Wie wird eine Marke zur Marke: Rechtliche Schritte zur Alleinstellung

Gerade im Technikbereich sind Marken allgegenwärtig. Durch die Marke wird das Produkt und das Unternehmen identifiziert und das gewünschte Image transportiert. Wie wird eine Marke zur Marke und welche rechtlichen Schritte muss das Produkt durchlaufen, damit es unter dem Markenschutz steht und Markenrechtsverletzungen möglich werden?

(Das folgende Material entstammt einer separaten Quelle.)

-- ==== Sys2Proof/Tests/Slice0.lean ====
section
/-! SUPPORT. The model's own tests, expected results from spec/95_test_vectors.md and 30_encoding.md, and for every statement
with hypotheses a witness that meets them. -/

open Sys2Proof Sys2Proof.Machine

namespace Sys2Proof.Tests

/-- An engine whose accumulator is `a` and whose host has `evs` still to do. -/
def engineAt (a : Word) (evs : List HostEvent := []) : State := ⟨a, evs, [], 0, 0⟩

/-- The accumulator and the responses after an outcome that is a next state. -/
def shown : Host.Outcome State Fault Refusal → Option (Word × List RspWord)
  | .next t => some (t.acc, t.responses)
  | _ => none

/-! ### Decoding: words written out bit by bit from 30_encoding.md R66 -/

theorem test_decode_ldacc_bits :
    decode 0b000111011110101011011011111011101111#36 = .ok (.ldacc 0xDEADBEEF#32) := by decide

theorem test_decode_updb_bits :
    decode 0b001000000000000000000000000001010100#36 = .ok (.updb 0x54#8) := by decide

theorem test_decode_rdacc_bits :
    decode 0b001100000000000000000000000000000000#36 = .ok .rdacc := by decide

/-- 95_test_vectors.md 2.5: the smallest illegal word above the `UPDB` range, and the largest legal one. -/
theorem test_decode_updb_edge :
    decode 0x200000100#36 = .error .updbReservedBits ∧ decode 0x2000000FF#36 = .ok (.updb 0xFF#8) := by decide

theorem test_decode_rdacc_edge :
    decode 0x380000000#36 = .error .rdaccReservedBits ∧ decode 0x300000001#36 = .error .rdaccReservedBits := by decide

theorem test_decode_reserved_opcodes :
    decode 0x0FFFFFFFF#36 = .error .reservedOpcodeZero ∧ decode 0x400000000#36 = .error .reservedOpcodeHigh ∧
      decode 0xFFFFFFFFF#36 = .error .reservedOpcodeHigh := by decide

theorem test_table_word : decodeTableWord 40 0x300000000 = some .rdacc ∧ decodeTableWord 40 0x1300000000 = none := by
  decide

/-! ### Well-formedness: an ill-formed term for each check -/

theorem test_ldacc_operand_out_of_range : (SourceLine.ldacc 0x100000000).wellFormed = false := by decide

theorem test_updb_operand_out_of_range : (SourceLine.updb (.num 0x100)).wellFormed = false := by decide

theorem test_updb_character_not_ascii : (SourceLine.updb (.chr 'é')).wellFormed = false := by decide

theorem test_word_out_of_range : (SourceLine.dotWord 0x1000000000).wellFormed = false := by decide

theorem test_update_byte_out_of_range : (SourceLine.update [.num 1, .num 0x100]).wellFormed = false := by decide

theorem test_update_text_not_ascii : (SourceLine.updateText ['a', 'é']).wellFormed = false := by decide

theorem test_restore_out_of_range : (SourceLine.restore 0x100000000).wellFormed = false := by decide

theorem test_commands_well_formed :
    (Instr.ldacc 0xFFFFFFFF#32).wellFormed = true ∧ (Instr.updb 0xFF#8).wellFormed = true := by decide

/-! ### One step per command (95_test_vectors.md 2.1, 2.2, 2.5) -/

theorem test_ldacc : shown (exec (.ldacc 0xFFFFFFFF#32) (engineAt 0x12345678#32)) =
    some (0xFFFFFFFF#32, [0x0FFFFFFFF#33]) := by decide

theorem test_updb_first_fox_byte : shown (exec (.updb 0x54#8) (engineAt 0xFFFFFFFF#32)) =
    some (0x41FB859F#32, [0x041FB859F#33]) := by decide

theorem test_updb_high_byte : shown (exec (.updb 0xAB#8) (engineAt 0x12345678#32)) =
    some (0x1FC8B738#32, [0x01FC8B738#33]) := by decide

theorem test_rdacc : shown (exec .rdacc (engineAt 0xBEB05CC6#32)) =
    some (0xBEB05CC6#32, [0x0BEB05CC6#33]) := by decide

theorem test_illegal_word_folds_nothing :
    shown (step (engineAt 0x174841BC#32 [.command 0x200000162#36])) =
      some (0x174841BC#32, [0x1174841BC#33]) := by decide

theorem test_step_from_reset : ∃ t, step (State.reset.withFetchWord 40 0x1DEADBEEF) = .next t ∧
    t.acc = 0xDEADBEEF#32 ∧ t.responses = [0x0DEADBEEF#33] := ⟨_, rfl, by decide, by decide⟩

/-! ### Rounds, table, assembler -/

/-- 95_test_vectors.md 2.2, row 1: the second of the eight rounds. -/
theorem test_round : crcRound 0xFFFFFFAB#32 = 0x92477CF5#32 ∧ crcRound 0xA49B3D5A#32 = 0x524D9EAD#32 := by decide

/-- 95_test_vectors.md 1.2: the constant is `0x04C11DB7` with its 32 bits in reverse order (00_scope.md R2). -/
theorem test_poly_is_reflected : ∀ i : Fin 32, poly.getLsbD i = (0x04C11DB7#32).getLsbD (31 - i) := by decide

/-- 95_test_vectors.md 2.2, inverse rounds. -/
theorem test_round_inverse : crcRoundInv 0x92477CF5#32 = 0xFFFFFFAB#32 ∧ crcRoundInv 0xEDB88320#32 = 0x00000001#32 := by
  decide

/-- 95_test_vectors.md 2.4, row 1. -/
theorem test_table_step : crcTableAt 0xD3#8 = 0x1FDA836E#32 ∧ crcStepTable 0x12345678#32 0xAB#8 = 0x1FC8B738#32 := by
  decide

/-- 95_test_vectors.md 2.6: `UPDB 'T'` with a comment. -/
theorem test_read_updb_line :
    readLine [' ', 'U', 'P', 'D', 'B', ' ', '\'', 'T', '\'', ' ', '#', 'x'] = some (some (.updb (.chr 'T'))) ∧
      assembleLine (.updb (.chr 'T')) = some [0x200000054#36] := by decide

/-- 95_test_vectors.md 2.6: `UPDATE 0x01, 0x02`. -/
theorem test_read_update_line :
    (readLine ['U', 'P', 'D', 'A', 'T', 'E', ' ', '0', 'x', '0', '1', ',', ' ', '2']) =
      some (some (.update [.num 1, .num 2])) ∧
      assembleLine (.update [.num 1, .num 2]) = some [0x200000001#36, 0x200000002#36] := by decide

/-- 95_test_vectors.md 2.6: `UPDATE "abc"`, `UPDATE ""` and `INIT`; an unknown mnemonic is no line. -/
theorem test_read_text_line :
    (readLine ['U', 'P', 'D', 'A', 'T', 'E', ' ', '"', 'a', 'b', 'c', '"']) = some (some (.updateText ['a', 'b', 'c'])) ∧
      assembleLine (.updateText ['a', 'b', 'c']) = some [0x200000061#36, 0x200000062#36, 0x200000063#36] ∧
      assembleLine (.updateText []) = some [] ∧ assembleLine .init = some [0x1FFFFFFFF#36] ∧
      readLine ['u', 'p', 'd', 'b', ' ', '1'] = none := by decide

/-! ### Witnesses: a state and operands that meet the hypotheses of each statement that has any -/

/-- IllegalWordsByClass, DisassemblyInvertsAssembly: a word of every class, and a legal one. -/
theorem witness_illegal_classes :
    (∃ w, decode w = .error .reservedOpcodeZero) ∧ (∃ w, decode w = .error .reservedOpcodeHigh) ∧
      (∃ w, decode w = .error .updbReservedBits) ∧ (∃ w, decode w = .error .rdaccReservedBits) ∧
      (∃ w, decode w = .ok .rdacc) :=
  ⟨⟨0x000000000#36, by decide⟩, ⟨0x400000000#36, by decide⟩, ⟨0x200000100#36, by decide⟩,
    ⟨0x300000001#36, by decide⟩, ⟨0x300000000#36, by decide⟩⟩

/-- WordsDecodeByTheirOpcodeRow: a word that fits a row. -/
theorem witness_row : ∃ r ∈ opcodeMap, r.fits 0x2000000FF#36 = true := ⟨(Instr.updb 0).row, by decide, by decide⟩

/-- PseudoInstructionsExpand: a text of ASCII characters, the largest among them. -/
theorem witness_ascii_text : ∀ c ∈ ['a', '\x7f'], c.toNat < 0x80 := by simp

/-- LdaccWritesAcc, RdaccReturnsAcc, UpdbFoldsOneByte: words with the opcode, and with a reserved bit set. -/
theorem witness_opcode_words :
    cmdOp 0x100000000#36 = 0x1#4 ∧
      (cmdOp 0x380000000#36 = 0x3#4 ∧ (0x380000000#36).extractLsb' 0 32 ≠ 0#32) ∧
      (cmdOp 0x200000100#36 = 0x2#4 ∧ (0x200000100#36).extractLsb' 8 24 ≠ 0#24) := by decide

/-- UpdbCornerCases: two accumulators with the same result for one byte. -/
theorem witness_same_result : crcStep 0x00000000#32 0xFF#8 = crcStep (0x000000AA#32 ^^^ 0x000000AA#32) 0xFF#8 := by
  decide

/-- StepRunsTheDecodedCommand, StepIsTheSpecStepFunction: a state whose next event is a legal word, and an illegal one. -/
theorem witness_next_command :
    (engineAt 0 [.command 0x200000062#36, .idle]).inbox = [.command 0x200000062#36, .idle] ∧
      decode 0x200000062#36 = .ok (.updb 0x62#8) ∧ decode 0x200000162#36 = .error .updbReservedBits := by decide

/-- IllegalCommandChangesNothing: a word that matches no row, and one that matches a row. -/
theorem witness_no_row : (∀ r ∈ opcodeMap, 0xF12345678#36 &&& r.mask ≠ r.pattern) ∧
    ∃ r ∈ opcodeMap, 0x2000000FF#36 &&& r.mask = r.pattern := by decide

Eine weltweit bekannte "Marke"

Entstehung der Marke: Das Prioritätsprinzip

In der Regel ist der erste Schritt die Registrierung. Der Markenschutz wird mit der Anmeldung und der Eintragung in das Markenregister beim Deutschen Patent- und Markenamt in Gang gesetzt. Dabei ist der Markenschutz in Deutschland rechtlich auf einen Zeitraum von 10 Jahren beschränkt und vor Ablauf dieser Frist sollte ein Verlängerungsantrag gestellt werden, damit das Kennzeichen nicht von Unberechtigten in Anspruch genommen werden kann. Das Prioritätsprinzip bestimmt in Deutschland die Marke. Wer diese zuerst anmeldet kann das Schutzrecht erlangen.

Was ist schützenswert?

Neben Bildern und Wörtern können auch Zahlen, Buchstaben, Slogans, Verpackungen und Farben geschützt werden, die nebeneinander das Produkt bezeichnen. Zudem kann das Produkt in seiner spezifischen Gestaltung und Bauweise geschützt werden. Hier ist größte Sorgfalt wichtig und es lohnt sich einen Spezialisten im Bereich des Patent- und Technikrecht mit der Eintragung zu beauftragen. Nähere Informationen und weiteres Fachwissen findet sich unter www.markenpatent.de

Geltungsbereich des Markenschutz

Generell gilt der Markenschutz einer im deutschen Markenregister eingetragenen Marke nur in dem Gebiete der Bundesrepublik Deutschland. Es ist aber möglich, den Schutz auf der Basis des deutschen Eintrages auch in andere Länder auszudehnen. Das ist vor allem wichtig, wenn es sich um technische Produkte handelt, die weltweit vertrieben werden sollen. Auch hier gilt das Prioritätsprinzip, weshalb es wirtschaftlich sinnvoll ist, die Marke in allen Ländern, in denen sie präsent sein soll auch anzumelden. Hier bietet die Europäische Union die Möglichkeit, die Marke als “Gemeinschaftsmarke” eintragen zu lassen, sodass der Markenschutz in allen Mitgliedstaaten erlangt werden kann.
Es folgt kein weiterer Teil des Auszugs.